Friday, 18 June 2010

World Cup - breakdown by languages

I was pretty amused that Group H has 3 Spanish-speaking countries, Spain and two of its former possessions: Honduras and Chile.

But what about the World Cup as a whole. Well. here's a breakdown. N.B. where there is a clash between the 'official' language and the majority language, I have gone with the majority language (but put the official language in brackets).

Arabic

Algeria

Danish
Denmark

Dutch
Netherlands

English

Nigeria
England
United States
Australia
Ghana
Cameroon*
New Zealand

French
France
Cameroon*
Ivory Coast

German
Germany
Switzerland

Greek
Greece

Italian
Italy

Japanese
Japan

Korean
South Korea
North Korea

Portuguese
Brazil
Portugal

Serbian
Serbia

Slovak
Slovakia

Slovene
Slovenia

Spanish

Mexico
Uruguay
Argentina
Paraguay
Spain
Honduras
Chile

Zulu
South Africa (most widely spoken, but there are eleven official languages)

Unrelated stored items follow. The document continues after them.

-- ==== Sys2Proof/Machine/Arrays.lean ====
section
/-! DEFINITION. The matrix arrays: weights, passes, accumulator banks and checksums (R106 to R126). -/

namespace Sys2Proof.Machine

/-- An array of a core. -/
def arrOf (k : Core) (m : Fin 4) : Arr := k.arrs.get m

/-- A core with an array changed. -/
def modArr (k : Core) (m : Fin 4) (f : Arr → Arr) : Core := { k with arrs := k.arrs.set m.val (f (arrOf k m)) m.isLt }

/-- The arrays of a mask. -/
def maskList (mask : Fin 16) : List (Fin 4) := (List.finRange 4).filter (fun m => bitOf mask.val m.val)

/-- The mask that names array `m` alone. -/
def oneMask (m : Fin 4) : Fin 16 := ⟨2 ^ m.val, Nat.pow_lt_pow_right (by decide) m.isLt⟩

/-- A core with every array of a mask changed. -/
def modArrs (k : Core) (mask : Fin 16) (f : Arr → Arr) : Core := (maskList mask).foldl (fun k m => modArr k m f) k

/-- The physical bank a relative bank field selects (R116). -/
def physBank (a : Arr) (b : Bool) : Bool := xor b a.fill

/-- A bank of an array. -/
def bankOf (a : Arr) (b : Bool) : AccBank := if b then a.acc1 else a.acc0

/-- An array with a bank changed. -/
def modBank (a : Arr) (b : Bool) (f : AccBank → AccBank) : Arr :=
  if b then { a with acc1 := f a.acc1 } else { a with acc0 := f a.acc0 }

/-- The cleared element of a class: -0 in float class, 0 in integer class (R59). -/
def clearElem (int : Bool) : AccElem := if int then { bits := 0, int := true } else { bits := 0x80000000#32, int := false }

/-- A checksum entry as a clearing pass leaves it. -/
def clearCk : CkEntry := { bits := 0x80000000#32, val := 0, sat := false }

/-- Weights that hold nothing, with all-zero bits (R115). -/
def emptyWeights : Weights :=
  { kind := .empty, fmt := 0, axisCols := false, k := 0, n := 0, cells := [], scales := [], mbytes := [], scaleAxis := false,
    ckWest := [], ckNorth := [] }

/-- Weight slots per cell: 2 for FP4, FP6 and INT4 with or without block scales, else 1 (R106). -/
def slotsPerCell (f : Format) : Nat := if elemBits f.elem ≤ 6 then 2 else 1

/-- Is a format an operand of the arrays (R56). -/
def isOperand (f : Format) : Bool := isFloatClass f || isIntClass f

/-- The rate class of a format: 0 for 4- and 6-bit, 1 for 8-bit, 2 for 16-bit (R109). -/
def rateClass (f : Format) : Nat := if elemBits f.elem ≤ 6 then 0 else if elemBits f.elem = 8 then 1 else 2

/-- Ticks per operand row (spec/05, Table 2). -/
def passInterval (w x : Format) : Nat :=
  match rateClass w, rateClass x with
  | 0, 0 => 1
  | 0, 1 => 2
  | 0, _ => 4
  | 1, 2 => 2
  | 1, _ => 1
  | _, _ => 2

/-- The array latency W: 262 ticks in profile 1 and 258 in profile 2 (R110). -/
def arrayW (p : BitVec 3) : Nat := if isProf2 p then 258 else 262

/-- The bank read latency Rb = W - 132 (R110). -/
def arrayRb (p : BitVec 3) : Nat := arrayW p - 132

/-- How many dense indices a stored slot stands for: 1, 2 for 2:4 and 4 for 2:8. -/
def sparseFactor : WKind → Nat
  | .s24 => 2
  | .s28 => 4
  | _ => 1

/-- Is the weights' load axis the reduction axis of the edge (R107). -/
def servesEdge (w : Weights) (north : Bool) : Bool := w.axisCols == north

/-- The reduction extent of a pass from an edge. -/
def passK (w : Weights) (north : Bool) : Nat := if servesEdge w north then w.k else w.n

/-- The output extent of a pass from an edge. -/
def passN (w : Weights) (north : Bool) : Nat := if servesEdge w north then w.n else w.k

/-- The cell of tile element (r, c): slots lie along the load axis (R107). Each slot of a cell is 16 bits of its own: a cell written under
one slot count and read under another gives its slot 0 as it stands (DESIGN CHOICE, log entry 112). -/
def cellKey (d : Nat) (axisCols : Bool) (r c : Nat) : Nat :=
  if d = 1 then (r * 128 + c) * 2
  else if axisCols then (r * 128 + c / 2) * 2 + c % 2
  else (r / 2 * 128 + c) * 2 + r % 2

/-- The exact value of the stored weight (r, c) with its block scale. -/
def weightValue (w : Weights) (f : Format) (r c : Nat) : Num :=
  let bits := (cellGet 0#16 w.cells (cellKey (slotsPerCell f) w.axisCols r c)).toNat
  scaledValue f (bits % 2 ^ elemBits f.elem) (cellGet 0x7F#8 w.scales (scaleAt w.scaleAxis r c)).toNat

/-- The stored weight at reduction slot `i` and output line `j` of an edge. -/
def weightAt (w : Weights) (f : Format) (north : Bool) (i j : Nat) : Num :=
  if north then weightValue w f j i else weightValue w f i j

/-- The two kept positions of a group's metadata byte (R119). -/
def keptPair (w : Weights) (g j : Nat) : Nat × Nat :=
  let b := (cellGet 0#8 w.mbytes (g * 256 + j)).toNat
  (b % 8, b / 8 % 8)

/-- The updates of output line `j` in order, each the list of products it adds with one rounding (R57, R58, R120). -/
def passUpdates (w : Weights) (wf : Format) (north : Bool) (x : List Num) (j : Nat) : List (List Num) :=
  let d := slotsPerCell wf
  let prod (slot idx : Nat) : Num := numMul (x.getD idx .nan) (weightAt w wf north slot j)
  match w.kind with
  | .empty => []
  | .dense =>
    let n := x.length
    if d = 1 then (List.range n).map (fun k => [prod k k])
    else (List.range ((n + 1) / 2)).map (fun m =>
      if 2 * m + 1 < n then [prod (2 * m) (2 * m), prod (2 * m + 1) (2 * m + 1)] else [prod (2 * m) (2 * m)])
  | k =>
    let span := 2 * sparseFactor k
    (List.range (x.length / span)).flatMap (fun g =>
      let (i0, i1) := keptPair w g j
      let a := prod (2 * g) (g * span + i0)
      let b := prod (2 * g + 1) (g * span + i1)
      if d = 1 then [[a], [b]] else [[a, b]])

/-- The exact integer of a value of the integer class. -/
def numInt : Num → Int
  | .fin s m e => (if s then -1 else 1) * ((m * 2 ^ e.toNat : Nat) : Int)
  | _ => 0

/-- The exact sum of an update's products. -/
def sumProducts : List Num → Num
  | [] => .fin false 0 0
  | p :: r => r.foldl numAdd p

/-- An integer update, exact or saturated (R60): the value and whether it saturated. -/
def satInt32 (v : Int) : Int × Bool :=
  if v < -2147483648 then (-2147483648, true) else if 2147483647 < v then (2147483647, true) else (v, false)

/-- The accumulator after a sequence of updates, with the count of saturated ones (R58, R60). -/
def accumulate (int : Bool) (acc : BitVec 32) (ups : List (List Num)) : BitVec 32 × Nat :=
  if int then
    let r := ups.foldl (fun (a : Int × Nat) u =>
      let x := satInt32 (a.1 + numInt (sumProducts u))
      (x.1, a.2 + (if x.2 then 1 else 0))) (acc.toInt, 0)
    (BitVec.ofInt 32 r.1, r.2)
  else (ups.foldl (fun (a : BitVec 32) u => BitVec.ofNat 32 (toFp32 (numAdd (fp32 a.toNat) (sumProducts u)))) acc, 0)

/-- The tile registers array `m` of a pass reads (R108). -/
def mmaTiles (x : MmaFields) (m : Fin 4) : List Nat :=
  let g := 2 ^ x.g.val
  (List.range g).map (fun i => x.base.val + m.val * g + i)

/-- The pass's interval on array `m`, from the active weights' and the operand's formats. -/
def mmaInterval (k : Core) (x : MmaFields) (m : Fin 4) : Nat :=
  match formatOfCode (arrOf k m).active.fmt.toNat, (tileNo k (x.base.val + m.val * 2 ^ x.g.val)).bind (fun t => cfgFormat t.cfg) with
  | some wf, some xf => passInterval wf xf
  | _, _ => 1

/-- The tile uses of a pass: one read per operand row and register (R103). -/
def mmaUses (k : Core) (x : MmaFields) (now : Nat) : List PortUse :=
  (maskList x.mask).flatMap (fun m =>
    (mmaTiles x m).map (fun t => tileUse t now (mmaInterval k x m) (x.nM1.val + 1) false (issueKey now 1)))

/-- Do the shapes, formats, classes and edge of a pass on array `m` fit (R106 to R108, R117). -/
def mmaShapeOk (k : Core) (x : MmaFields) (m : Fin 4) : Bool :=
  let a := arrOf k m
  let w := a.active
  let ts := mmaTiles x m
  let n := x.nM1.val + 1
  match tileNo k (ts.getD 0 32), formatOfCode w.fmt.toNat with
  | some t, some wf =>
    match cfgFormat t.cfg with
    | some xf =>
      ts.all (fun i => decide (i < 32)) &&
      ts.all (fun i => match tileNo k i with | some u => decide (u.cfg = t.cfg) | none => false) &&
      isOperand xf && (isFloatClass xf == isFloatClass wf) &&
      decide (2 ^ x.g.val * cfgElems t.cfg = passK w x.north) &&
      decide (x.first.val + n ≤ t.cfg.rows.toNat) && decide (x.acc.val + n ≤ 128) &&
      (!xf.mx || !t.cfg.axis) &&
      (!wf.mx || (w.scaleAxis == !x.north)) &&
      ((decide (slotsPerCell wf = 1) && decide (w.kind = .dense)) || servesEdge w x.north) &&
      (x.clr || ((bankOf a (physBank a x.bank)).int == isIntClass wf))
    | none => false
  | _, _ => false

/-- Does array `m` meet an empty operand or empty weights. -/
def mmaEmpty (k : Core) (x : MmaFields) (m : Fin 4) : Bool :=
  decide ((arrOf k m).active.kind = .empty) ||
    (mmaTiles x m).any (fun i => match tileNo k i with | some t => t.empty | none => false)

/-- The arrays with a pass's registers taken: the class of a cleared bank, the held feed and the row stream (R112, R117). -/
def mmaStart (k : Core) (x : MmaFields) (now : Nat) (m : Fin 4) : Core :=
  let p := mmaInterval k x m
  let int := match formatOfCode (arrOf k m).active.fmt.toNat with | some f => isIntClass f | none => false
  let b := physBank (arrOf k m) x.bank
  modArr k m (fun a =>
    let a1 := if x.clr then modBank a b (fun z => { z with int := int }) else a
    { a1 with feedUntil := now + (x.nM1.val + 1) * p })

Cameroon speaks both English and French. Switzerland has a tonne of languages but German is the most widely spoken.

So here are the totals

Spanish 7
English
French 2½
German 2
Portuguese 2
Korean 2
Arabic 1
Danish 1
Dutch 1
Greek 1
Italian 1
Japanese 1
Serbian 1
Slovak 1
Slovene 1
Zulu 1

So Spanish just edging ahead there, thanks to my frustrating decision to give Cameroon a 'half' point split over two countries. Don't blame me, blame Cameroon.

My recent blog post on Three Men on a Blog was also about the World Cup.

Read it, if you haven't already.

Also, I decided to do a scheduled publishing of this post at 4am 18th June, at which point I'm pretty likely to be asleep. Is just so I can leave an arbitrary gap between one post and another.